Thanks! It worked. I will now go and apply it to the big spreadsheet and see if it will work there. I guess I don't really understand what each coding means. Is there an easy way to explain it to me or documentation somehwere ... one of the guys here is going to bring me in his advanced excel manual. Thanks.


----------



## Tamizpa (Jun 5, 2007)

Thanks, it worked on the big spreadsheet. I was able to understand it when looking at the explaination online and change to meet what I needed on a bigger scale.


----------



## slurpee55 (Oct 20, 2004)

What version of Excel do you have? From 2003 on it explains, to some degree, what it expects as you enter formulas.
For this (fairly simple) formula, it breaks out like this:
=VLOOKUP (Vertical LOOKUP - as opposed to Horizontal LOOKUP [HLOOKUP] or plain LOOKUP)
(A5, - the target value to lookup in the data
'Server Dump'! - the page containing the data...if on the same page, this part is skipped
A : D, - the array of columns containing the value you are looking for and the value you want to return...in this case, Column A contains the value from A5 and Column D contains the value you want to return
4, - in the column array listed above, the column index number...in this case, since we want data from Column D - the 4th column in this array, you enter 4. If you had 3 instead of 4, it would return Licensed or Unlicensed
0) - this is an optional value. I almost always use it, however. It requires an exact match when you have 0 or FALSE here. For instance, if you had in A5 "TestMachine11" - which does not exist in the array you look in on the other page - it will return #N/A when you have the 0 to require an exact match. 
Without it, Excel looks for a "close" match and returns that value - in this case, it picks "TestMachine1" as being the closest and returns the value for that.
Oh, and I really have learned most of this just hanging around here....


----------



## Tamizpa (Jun 5, 2007)

Hi! Do you think you can help me again. On this same spreadsheet, I need a count of baselined desktops...my only problem is I need to figure out the formula to count the baseline desktops and subtract the agents that have been deleted. I can't just remove the deleted ones, cause I want my customer to know which agents have disappeared. Take a look at the formula in B2 and see if I'm on the right track.
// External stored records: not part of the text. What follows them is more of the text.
-- ==== Sys2Proof/Machine/Ops.lean ====
section
/-! DEFINITION. The named operations over registers, the stack and the control state, shared by the meanings: registers and pairs
(10_state.md R19 to R25), `fetch8`, `push16`, `pop16` and `cost` (00_scope.md R15), taking an interrupt (60_exceptions.md R205) and
the return from one (44_control.md R190). -/

namespace Sys2Proof.Machine

/-! ### Registers (R19 to R24) -/

/-- `x[r]` of an 8-bit register. -/
def State.reg8 (s : State) : Reg8 → Byte
  | .b => s.regs.b
  | .c => s.regs.c
  | .d => s.regs.d
  | .e => s.regs.e
  | .h => s.regs.h
  | .l => s.regs.l
  | .a => s.regs.a

/-- `x[r] <- v`. -/
def State.setReg8 (s : State) (r : Reg8) (v : Byte) : State :=
  match r with
  | .b => { s with regs.b := v }
  | .c => { s with regs.c := v }
  | .d => { s with regs.d := v }
  | .e => { s with regs.e := v }
  | .h => { s with regs.h := v }
  | .l => { s with regs.l := v }
  | .a => { s with regs.a := v }

/-- `x[HL]`: the pair is its two halves, the first named the high byte (R19, R20). -/
def State.hl (s : State) : Word := joinBytes s.regs.h s.regs.l

/-- `x[BC]`. -/
def State.bc (s : State) : Word := joinBytes s.regs.b s.regs.c

/-- `x[DE]`. -/
def State.de (s : State) : Word := joinBytes s.regs.d s.regs.e

/-- `x[HL] <- v`. -/
def State.setHl (s : State) (v : Word) : State := { s with regs.h := hiByte v, regs.l := loByte v }

/-- `x[rr]` of table `rp`. -/
def State.pair (s : State) : Pair → Word
  | .bc => s.bc
  | .de => s.de
  | .hl => s.hl
  | .sp => s.regs.sp

/-- `x[rr] <- v` of table `rp`. -/
def State.setPair (s : State) (p : Pair) (v : Word) : State :=
  match p with
  | .bc => { s with regs.b := hiByte v, regs.c := loByte v }
  | .de => { s with regs.d := hiByte v, regs.e := loByte v }
  | .hl => s.setHl v
  | .sp => { s with regs.sp := v }

/-- A write to F stores `v AND 0xF0` (R22). -/
def State.setF (s : State) (v : Byte) : State := { s with regs.f := v &&& 0xF0 }

/-- `x[rr]` of table `rp2`. -/
def State.stackPair (s : State) : StackPair → Word
  | .bc => s.bc
  | .de => s.de
  | .hl => s.hl
  | .af => joinBytes s.regs.a s.regs.f

/-- `x[rr] <- v` of table `rp2`; the low byte of AF goes through R22. -/
def State.setStackPair (s : State) (p : StackPair) (v : Word) : State :=
  match p with
  | .bc => s.setPair .bc v
  | .de => s.setPair .de v
  | .hl => s.setPair .hl v
  | .af => State.setF { s with regs.a := hiByte v } (loByte v)

/-- `SP <- v`. -/
def State.setSp (s : State) (v : Word) : State := { s with regs.sp := v }

/-- `PC <- v`. -/
def State.setPc (s : State) (v : Word) : State := { s with regs.pc := v }

/-! ### Flags (R25) -/

/-- The flag Z, bit 7 of F. -/
def State.flagZ (s : State) : Bool := s.regs.f.getLsbD 7

/-- The flag N, bit 6 of F. -/
def State.flagN (s : State) : Bool := s.regs.f.getLsbD 6

/-- The flag H, bit 5 of F. -/
def State.flagH (s : State) : Bool := s.regs.f.getLsbD 5

/-- The flag C, bit 4 of F. -/
def State.flagC (s : State) : Bool := s.regs.f.getLsbD 4

/-- F with the four flags in bits 7..4 and zeros below (R22, R25). -/
def packFlags (z n h c : Bool) : Byte :=
  BitVec.ofBool z ++ BitVec.ofBool n ++ BitVec.ofBool h ++ BitVec.ofBool c ++ 0#4

/-- Write the four flags. -/
def State.setFlags (s : State) (z n h c : Bool) : State := { s with regs.f := packFlags z n h c }

/-! ### Cost and control state (R15, R26, R241) -/

/-- `cost(m)`: the next cycle starts 4m ticks after this one (R71, R241). -/
def State.cost (s : State) (m : Nat) : State := { s with cpu.cpuWait := 4 * m - 1 }

/-- `IE AND IF AND 0x1F` (R71, R203). -/
def State.pending (s : State) : BitVec 5 := s.irq.ie.setWidth 5 &&& s.irq.ifl

/-- The serviced source: the lowest set bit, by priority VBlank, STAT, Timer, Serial, Joypad (R204). -/
def lowestIrq (p : BitVec 5) : Option IrqSource :=
  if p.getLsbD 0 then some .vblank
  else if p.getLsbD 1 then some .stat
  else if p.getLsbD 2 then some .timer
  else if p.getLsbD 3 then some .serial
  else if p.getLsbD 4 then some .joypad
  else none

/-- The vector `0x40 + 8k` (R202). -/
def irqVector (k : IrqSource) : Word := BitVec.ofNat 16 (0x40 + 8 * irqBit k)

/-- `resolveEI()`, step 1 of every cycle (45_system.md R194). -/
def resolveEi (s : State) : State :=
  if s.cpu.eiDelay > 0 then
    { s with cpu.eiDelay := s.cpu.eiDelay - 1, cpu.ime := s.cpu.ime || decide (s.cpu.eiDelay - 1 = 0) }
  else s

/-! ### Fetch and stack (R15) -/

/-- The byte `fetch8()` returns. -/
def State.fetchVal (s : State) : Byte := s.loadVal s.regs.pc

/-- The state after `fetch8()`: PC past the byte, modulo 65536 (R24). -/
def State.afterFetch (s : State) : State := (s.afterLoad s.regs.pc).setPc (s.regs.pc + 1)

/-- `push16(v)`: the high byte first, each byte below the last (R15, 20_memory.md R61, R62). -/
def State.push16 (s : State) (v : Word) : State :=
  let s1 := (s.setSp (s.regs.sp - 1)).store (s.regs.sp - 1) (hiByte v)
  (s1.setSp (s.regs.sp - 2)).store (s.regs.sp - 2) (loByte v)

/-- The word `pop16()` returns: the low byte at SP, then the high byte at SP + 1 (R15). -/
def State.popVal (s : State) : Word :=
  joinBytes ((s.afterLoad s.regs.sp).loadVal (s.regs.sp + 1)) (s.loadVal s.regs.sp)

/-- The state after `pop16()`: SP two higher. -/
def State.afterPop (s : State) : State :=
  ((s.afterLoad s.regs.sp).afterLoad (s.regs.sp + 1)).setSp (s.regs.sp + 2)

/-! ### Taking an interrupt and returning from it -/

/-- The state in which the entry stores its two bytes: `haltBug`, `halted`, IME and `eiDelay` cleared (R205). -/
def State.entryCleared (s : State) : State :=
  { s with cpu.haltBug := false, cpu.halted := false, cpu.ime := false, cpu.eiDelay := 0 }

/-- The return address of an entry: PC, or PC − 1 after a halt bug (R198, R205). -/
def State.entryReturn (s : State) : Word := if s.cpu.haltBug then s.regs.pc - 1 else s.regs.pc

/-- The entry after the store of the high byte, before the re-evaluation (R205). -/
def State.entryHigh (s : State) : State :=
  (s.entryCleared.setSp (s.regs.sp - 1)).store (s.regs.sp - 1) (hiByte s.entryReturn)

/-- `interruptEntry()`: push the return address as two byte stores, the high byte first, and re-evaluate which source still
applies after the high byte (R205). -/
def interruptEntry (s : State) : OpcodeId × State :=
  let s1 := s.entryHigh
  let s2 := (s1.setSp (s.regs.sp - 2)).store (s.regs.sp - 2) (loByte s.entryReturn)
  match lowestIrq s1.pending with
  | none => (.intCancelled, s2)
  | some k => (.interrupt k, s2)

/-- The service of source k after the entry: its IF bit is cleared and PC is its vector (R206). -/
def serviceInterrupt (k : IrqSource) (s : State) : State := (s.clearIrq k).setPc (irqVector k)

/-- The return from an interrupt handler: pop PC and set IME at once, `eiDelay` unchanged (44_control.md R190). -/
def interruptReturn (s : State) : State :=
  let s1 := s.afterPop.setPc s.popVal
  { s1 with cpu.ime := true }

end Sys2Proof.Machine
end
Thanks!


----------



## slurpee55 (Oct 20, 2004)

I am sure it is possible to do it in one formula, but I would just make a new column (I used G) in which I would combine desktops and baseline
=(E2&F2)
and then in Baseline Count I would enter
=COUNTIF(G2:G16,"BaselineAgent"&"Deleted Agent")
I'm sure there are fancier ways to do this, but, I just am a patch-work type...


----------



## Tamizpa (Jun 5, 2007)

That sort of what I ws toying around with when you replied...Thanks! In the Countif statement I only counted "BaselineAgent" cause that's the only ones I wanted to see and it came out correct! Thanks. This spreadsheet is getting ugly with all the tied together formulas!


----------



## slurpee55 (Oct 20, 2004)

Glad to help - one of the better Excel guys could probably have done it more neatly, but I muddle through....


----------